- _Dataset records_

_____

-- ==== Sys2Proof/Certificates/Slice0/Obligations.lean ====
section
/-! DEFINITION. The obligations: statements from the spec's numbered rules for the provers. The names in
Sys2Proof.Claims are the terms they are written in, spelled out from the rules and not from the machine's own
operations. -/

open Sys2Proof Sys2Proof.Machine

namespace Sys2Proof.Claims

/-- What exec and step answer. -/
abbrev Answer := Host.Outcome State Fault Refusal

/-- A plain byte of storage (every kind but the 4-bit entries of MBC2). -/
def byteCell : Cell → Bool
  | .nibble _ => false
  | _ => true

/-- The byte a cell of storage holds, of a bank the bus shows or not. -/
def cellByte (c : Cell) (s : State) : Byte :=
  match c with
  | .vram i => s.ppu.vram.get i
  | .ram i => s.cart.ram.get i
  | .nibble i => s.cart.mbc2Ram.get i
  | .rtc latched i => if latched then s.cart.rtcLatched.get i else s.cart.rtcLive.get i
  | .wram i => s.wram.get i
  | .oam i => s.ppu.oam.get i
  | .hram i => s.hram.get i
  | .ie => s.ie

/-- The eleven illegal opcodes (45 R405) with their constructors. -/
def illegalRows : List (Byte × Instr) :=
  [(0xD3, .illegal_d3), (0xDB, .illegal_db), (0xDD, .illegal_dd), (0xE3, .illegal_e3), (0xE4, .illegal_e4),
   (0xEB, .illegal_eb), (0xEC, .illegal_ec), (0xED, .illegal_ed), (0xF4, .illegal_f4), (0xFC, .illegal_fc),
   (0xFD, .illegal_fd)]

/-- The bytes decode to the instruction and nothing is left over. -/
def Encodes (bs : List Byte) (i : Instr) : Prop := decode bs = .ok (i, [])

/-- The 3-bit code of a register (10 R23); code 6 is (HL). -/
def regBits : Reg8 → BitVec 3
  | .b => 0
  | .c => 1
  | .d => 2
  | .e => 3
  | .h => 4
  | .l => 5
  | .a => 7

/-- The 3-bit code of an 8-bit operand (10 R23). -/
def r8Bits (r : R8) : BitVec 3 :=
  match r.reg with
  | some q => regBits q
  | none => 6

/-- The 2-bit code of a pair of table rr (10 R24). -/
def rrBits : Rr → BitVec 2
  | .bc => 0
  | .de => 1
  | .hl => 2
  | .sp => 3

/-- The 2-bit code of a pair of table qq (10 R24). -/
def qqBits : Qq → BitVec 2
  | .bc => 0
  | .de => 1
  | .hl => 2
  | .af => 3

/-- The 2-bit code of a condition (30 R173). -/
def ccBits : Cond → BitVec 2
  | .nz => 0
  | .z => 1
  | .nc => 2
  | .c => 3

/-- The 3-bit code of an ALU operation (41 R250). -/
def aluBits : AluOp → BitVec 3
  | .add => 0
  | .adc => 1
  | .sub => 2
  | .sbc => 3
  | .and => 4
  | .xor => 5
  | .or => 6
  | .cp => 7

/-- The 3-bit code of a CB rotate, shift or SWAP (30 R175). -/
def rotBits : RotOp → BitVec 3
  | .rlc => 0
  | .rrc => 1
  | .rl => 2
  | .rr => 3
  | .sla => 4
  | .sra => 5
  | .swap => 6
  | .srl => 7

/-- The effect of an ALU operation of second operand `v` on A and F, in its three forms (41 R250): a register, the byte
at HL (read once, before any register is written) and an immediate; a read that faults leaves all but `fault`. With the
encoding of each form. -/
def AluForms (op : AluOp) (eff : Byte → State → State) : Prop :=
  (∀ q : Reg8, Encodes [0b10#2 ++ aluBits op ++ regBits q] (aluInstr op q.toR8)) ∧
  Encodes [0b10#2 ++ aluBits op ++ 0b110#3] (aluInstr op .atHL) ∧
  (∀ n : Byte, Encodes [0b11#2 ++ aluBits op ++ 0b110#3, n] (aluImmInstr op n)) ∧
  (∀ (q : Reg8) (s : State), exec (aluInstr op q.toR8) s = .next { eff (getReg q s) s with cost := 4 }) ∧
  (∀ (n : Byte) (s : State), exec (aluImmInstr op n) s = .next { eff n s with cost := 8 }) ∧
  (∀ (s : State) (r : ReadBits), peek (getHL s) s = .ok r →
    exec (aluInstr op .atHL) s = .next { eff (readValue r s) (afterRead r s) with cost := 8 }) ∧
  (∀ (s : State) (e : Fault), peek (getHL s) s = .error e →
    exec (aluInstr op .atHL) s = .next { s with fault := some e })

/-- ADD (c = 0) and ADC (c = the carry) (41 R251, R252). -/
def addEffect (c : State → Bool) (v : Byte) (s : State) : State :=
  let a := s.cpu.a.toNat
  let r := a + v.toNat + (c s).toNat
  { s with
    cpu.a := BitVec.ofNat 8 (r &&& 0xFF)
    cpu.f := { z := decide (r &&& 0xFF = 0), n := false,
               h := decide ((a &&& 0x0F) + (v.toNat &&& 0x0F) + (c s).toNat > 0x0F), c := decide (r > 0xFF) } }

/-- The flags of SUB, SBC and CP, from integers (41 R253, R254, R258). -/
def subFlags (a v : Byte) (c : Bool) : Flags :=
  { z := decide (((a.toNat : Int) - v.toNat - c.toNat) % 256 = 0), n := true,
    h := decide ((a.toNat &&& 0x0F) < (v.toNat &&& 0x0F) + c.toNat), c := decide (a.toNat < v.toNat + c.toNat) }

/-- SUB (c = 0) and SBC (c = the carry) (41 R253, R254). -/
def subEffect (c : State → Bool) (v : Byte) (s : State) : State :=
  { s with
    cpu.a := BitVec.ofInt 8 (((s.cpu.a.toNat : Int) - v.toNat - (c s).toNat) % 256)
    cpu.f := subFlags s.cpu.a v (c s) }

/-- AND, XOR and OR: the result and the H flag (41 R255 to R257). -/
def logicEffect (f : Byte → Byte → Byte) (h : Bool) (v : Byte) (s : State) : State :=
  { s with cpu.a := f s.cpu.a v, cpu.f := { z := decide (f s.cpu.a v = 0), n := false, h := h, c := false } }

/-- The instruction `i` loads register `q` from the byte at `a s`, at a cost of `c`. -/
def LoadsFrom (i : Instr) (q : Reg8) (a : State → Word) (c : Nat) : Prop :=
  ∀ s : State,
    (∀ r : ReadBits, peek (a s) s = .ok r →
      exec i s = .next { setReg q (readValue r s) (afterRead r s) with cost := c }) ∧
    (∀ e : Fault, peek (a s) s = .error e → exec i s = .next { s with fault := some e })

/-- The instruction `i` stores the byte `v s` at `a s`, at a cost of `c`, and changes nothing else: no register, no
flag. What a bus write does is the subject of the statements about `busWrite`. -/
def StoresAt (i : Instr) (a : State → Word) (v : State → Byte) (c : Nat) : Prop :=
  ∀ s : State,
    (writable (a s) (v s) s = true →
      ∃ t, busWrite (a s) (v s) s = .ok () t ∧ t.cpu = s.cpu ∧ t.fault = s.fault ∧
        exec i s = .next { t with cost := c }) ∧
    (∀ (e : Fault) (t : State), busWrite (a s) (v s) s = .stop e t → exec i s = .next { t with fault := some e })

/-- From `s` to `t` nothing changes but the CPU's registers, the storage behind plain addresses and the model's own
`cost`: no timer, interrupt, DMA, sound, LCD or bank register, no draw, no fault. -/
def OnlyStorage (s t : State) : Prop :=
  t = { s with cpu := t.cpu, cost := t.cost, ppu.vram := t.ppu.vram, ppu.oam := t.ppu.oam, wram := t.wram,
               hram := t.hram, ie := t.ie, cart.ram := t.cart.ram, cart.mbc2Ram := t.cart.mbc2Ram,
               cart.rtcLive := t.cart.rtcLive, cart.rtcLatched := t.cart.rtcLatched }

/-- The frame in memory of an instruction that stores the byte `v s` at `a s`: where that is plain storage, the stored
byte reads back at every address of that storage, every address of other storage (ROM and I/O among them) reads as
before, the CPU's registers are `k s`, and nothing else changes: no cell of any bank but the stored one. -/
def StoreFrameOf (i : Instr) (a : State → Word) (v : State → Byte) (k : State → Cpu) : Prop :=
  ∀ (s : State) (c : Cell), ArraysInv s → cellOf (a s) s = some c →
    ∃ t, exec i s = .next t ∧ t.cpu = k s ∧
      (∀ x : Word, cellOf x s = some c → peek x t = .ok (if byteCell c then ⟨v s, 0x00⟩ else ⟨v s &&& 0x0F, 0xF0⟩)) ∧
      (∀ x : Word, cellOf x s ≠ some c → peek x t = peek x s) ∧ (∀ d : Cell, d ≠ c → cellByte d t = cellByte d s) ∧
      OnlyStorage s t

/-- The frame of an instruction that replaces the byte at HL by `f` of it and sets the flags `g` of it. -/
def ModifyFrameOf (i : Instr) (f : Byte → Flags → Byte) (g : Byte → Flags → Flags) : Prop :=
  ∀ (s : State) (c : Cell) (r : ReadBits), ArraysInv s → cellOf (getHL s) s = some c → byteCell c = true →
    peek (getHL s) s = .ok r →
    ∃ t, exec i s = .next t ∧ t.cpu = { s.cpu with f := g r.value s.cpu.f } ∧
      (∀ x : Word, cellOf x s = some c → peek x t = .ok ⟨f r.value s.cpu.f, 0x00⟩) ∧
      (∀ x : Word, cellOf x s ≠ some c → peek x t = peek x s) ∧ (∀ d : Cell, d ≠ c → cellByte d t = cellByte d s) ∧
      OnlyStorage s t

/-- The frame of an instruction that stores the word `v s`, its low byte at `a s` and its high byte at the address after
it, two different plain bytes. -/
def WordFrameOf (i : Instr) (a v : State → Word) (k : State → Cpu) : Prop :=
  ∀ (s : State) (c d : Cell), ArraysInv s → cellOf (a s) s = some c → cellOf (a s + 1) s = some d → c ≠ d →
    byteCell c = true → byteCell d = true →
    ∃ t, exec i s = .next t ∧ t.cpu = k s ∧
      (∀ x : Word, cellOf x s = some c → peek x t = .ok ⟨loByte (v s), 0x00⟩) ∧
      (∀ x : Word, cellOf x s = some d → peek x t = .ok ⟨hiByte (v s), 0x00⟩) ∧
      (∀ x : Word, cellOf x s ≠ some c → cellOf x s ≠ some d → peek x t = peek x s) ∧
      (∀ e : Cell, e ≠ c → e ≠ d → cellByte e t = cellByte e s) ∧ OnlyStorage s t

/-- The instruction reads the operand of accessor `r`, replaces it by `f` of it and writes it back, then sets the flags
`g` of it (43 R334): one read and one write, at a cost of 8, or 16 for (HL); a fault ends it where it is raised. -/
def ReadsModifies (i : Instr) (r : R8) (f : Byte → Flags → Byte) (g : Byte → Flags → Flags) : Prop :=
  (∀ (q : Reg8) (s : State), r.reg = some q →
    exec i s = .next
      { setReg q (f (getReg q s) s.cpu.f) s with cpu.f := g (getReg q s) s.cpu.f, cost := 8 }) ∧
  (∀ (s : State) (b : ReadBits), r.reg = none → peek (getHL s) s = .ok b →
    writable (getHL s) (f (readValue b s) s.cpu.f) s = true →
    ∃ t, busWrite (getHL s) (f (readValue b s) s.cpu.f) (afterRead b s) = .ok () t ∧
      exec i s = .next { t with cpu.f := g (readValue b s) s.cpu.f, cost := 16 }) ∧
  (∀ (s : State) (e : Fault), r.reg = none → peek (getHL s) s = .error e → exec i s = .next { s with fault := some e }) ∧
  (∀ (s t : State) (b : ReadBits) (e : Fault), r.reg = none → peek (getHL s) s = .ok b →
    busWrite (getHL s) (f (readValue b s) s.cpu.f) (afterRead b s) = .stop e t → exec i s = .next { t with fault := some e })

/-- Pushing `v` in state `s` gives `t` (20 R102): the high byte at SP - 1, then the low byte at SP - 2. -/
def Pushes (v : Word) (s t : State) : Prop :=
  ∃ u, busWrite (s.cpu.sp - 1) (hiByte v) { s with cpu.sp := s.cpu.sp - 1 } = .ok () u ∧
    busWrite (s.cpu.sp - 2) (loByte v) { u with cpu.sp := s.cpu.sp - 2 } = .ok () t

/-- Both byte writes of a push raise no fault. -/
def PushOk (v : Word) (s : State) : Prop :=
  writable (s.cpu.sp - 1) (hiByte v) s = true ∧
    ∀ u, busWrite (s.cpu.sp - 1) (hiByte v) { s with cpu.sp := s.cpu.sp - 1 } = .ok () u →
      writable (s.cpu.sp - 2) (loByte v) u = true

/-- Pushing `v` in state `s` raises the fault `e` at one of its two writes and leaves `t`. -/
def PushStops (v : Word) (s : State) (e : Fault) (t : State) : Prop :=
  busWrite (s.cpu.sp - 1) (hiByte v) { s with cpu.sp := s.cpu.sp - 1 } = .stop e t ∨
  ∃ u, busWrite (s.cpu.sp - 1) (hiByte v) { s with cpu.sp := s.cpu.sp - 1 } = .ok () u ∧
    busWrite (s.cpu.sp - 2) (loByte v) { u with cpu.sp := s.cpu.sp - 2 } = .stop e t

/-- Popping in state `s` gives the value `v` and the state `t` (20 R102): the low byte at SP, then the high byte at
SP + 1. -/
def Pops (s : State) (v : Word) (t : State) : Prop :=
  ∃ lo hi, peek s.cpu.sp s = .ok lo ∧ peek (s.cpu.sp + 1) s = .ok hi ∧
    v = mkWord (readValue hi (afterRead lo s)) (readValue lo s) ∧
    t = { afterRead hi (afterRead lo s) with cpu.sp := s.cpu.sp + 2 }

/-- Both byte reads of a pop raise no fault. -/
def PopOk (s : State) : Prop := readable s.cpu.sp s = true ∧ readable (s.cpu.sp + 1) s = true

/-- Popping in state `s` raises the fault `e` at one of its two reads and leaves `t`. -/
def PopStops (s : State) (e : Fault) (t : State) : Prop :=
  (peek s.cpu.sp s = .error e ∧ t = s) ∨
  ∃ lo, peek s.cpu.sp s = .ok lo ∧ peek (s.cpu.sp + 1) s = .error e ∧
    t = { afterRead lo s with cpu.sp := s.cpu.sp + 1 }

/-- `cond(cc)` (44 R370). -/
def taken (cc : Cond) (s : State) : Prop :=
  match cc with
  | .nz => s.cpu.f.z = false
  | .z => s.cpu.f.z = true
  | .nc => s.cpu.f.c = false
  | .c => s.cpu.f.c = true

/-- The CB rotates, shifts and SWAP as arithmetic on the operand's value (43 R335 to R342): the result and C. -/
def rotSpec (op : RotOp) (v : Byte) (c0 : Bool) : Byte × Bool :=
  match op with
  | .rlc => (v.rotateLeft 1, v.getLsbD 7)
  | .rrc => (v.rotateRight 1, v.getLsbD 0)
  | .rl => (BitVec.ofNat 8 (2 * v.toNat + c0.toNat), v.getLsbD 7)
  | .rr => (BitVec.ofNat 8 (v.toNat / 2 + 128 * c0.toNat), v.getLsbD 0)
  | .sla => (BitVec.ofNat 8 (2 * v.toNat), v.getLsbD 7)
  | .sra => (BitVec.ofNat 8 (v.toNat / 2 + (if v.getLsbD 7 then 128 else 0)), v.getLsbD 0)
  | .swap => (v.rotateLeft 4, false)
  | .srl => (BitVec.ofNat 8 (v.toNat / 2), v.getLsbD 0)

/-- The flags the accumulator rotates leave (43 R330 to R333). -/
def onlyCarry (c : Bool) : Flags := { z := false, n := false, h := false, c := c }

/-- The MBC1 zero-skip (20 R157). -/
def skipZero (b : Byte) : Byte := if b = 0x00 ∨ b = 0x20 ∨ b = 0x40 ∨ b = 0x60 then b + 1 else b

/-- DAA's result and carry, from integers (41 R263). -/
def daaSpec (a : Byte) (f : Flags) : Byte × Bool :=
  if f.n then
    (BitVec.ofInt 8 (a.toNat - ((if f.c then 0x60 else 0) + (if f.h then 0x06 else 0))), f.c)
  else
    (BitVec.ofNat 8 (a.toNat + ((if f.c = true ∨ a.toNat > 0x99 then 0x60 else 0) +
      (if f.h = true ∨ a.toNat &&& 0x0F > 0x09 then 0x06 else 0))), f.c || decide (a.toNat > 0x99))

/-- TIMA after n increments from `tima`, and whether it overflowed on the way (60 R522). -/
def timaAfter (tma : Byte) : Nat → Byte → Byte × Bool
  | 0, tima => (tima, false)
  | n + 1, tima =>
    if tima = 0xFF then ((timaAfter tma n tma).1, true) else timaAfter tma n (tima + 1)

/-- The timer period of TAC[1:0] (60 R522). -/
def periodOf (tac : BitVec 3) : Nat := [1024, 16, 64, 256].getD (tac.toNat % 4) 0

/-- The I/O addresses that hold nothing, or nothing in DMG mode (20 R115). -/
def unmappedIo (cgb : Bool) (a : Word) : Prop :=
  (0xFF01 ≤ a ∧ a ≤ 0xFF03) ∨ (0xFF08 ≤ a ∧ a ≤ 0xFF0E) ∨ (0xFF27 ≤ a ∧ a ≤ 0xFF2F) ∨ a = 0xFF4C ∨ a = 0xFF4E ∨
  a = 0xFF50 ∨ (0xFF56 ≤ a ∧ a ≤ 0xFF67) ∨ (0xFF6C ≤ a ∧ a ≤ 0xFF6F) ∨ (0xFF71 ≤ a ∧ a ≤ 0xFF7F) ∨
  (cgb = false ∧ (a = 0xFF4D ∨ a = 0xFF4F ∨ (0xFF51 ≤ a ∧ a ≤ 0xFF55) ∨ (0xFF68 ≤ a ∧ a ≤ 0xFF6B) ∨ a = 0xFF70))

/-- Two states that differ in nothing but the sound registers, channels and sampler (62 R720): wave RAM, which the CPU
can read, is the same. -/
def SameButSound (s t : State) : Prop := { s with apu := t.apu } = t ∧ s.apu.wave = t.apu.wave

_____

- _Task instructions_
Exactly as written, reproduce the lines of the data above from the first line through the line where "abbrev Answer := Host.Outcome" appears.

- _Task answer_
-- ==== Sys2Proof/Certificates/Slice0/Obligations.lean ====
section
/-! DEFINITION. The obligations: statements from the spec's numbered rules for the provers. The names in
Sys2Proof.Claims are the terms they are written in, spelled out from the rules and not from the machine's own
operations. -/

open Sys2Proof Sys2Proof.Machine

namespace Sys2Proof.Claims

/-- What exec and step answer. -/
abbrev Answer := Host.Outcome State Fault Refusal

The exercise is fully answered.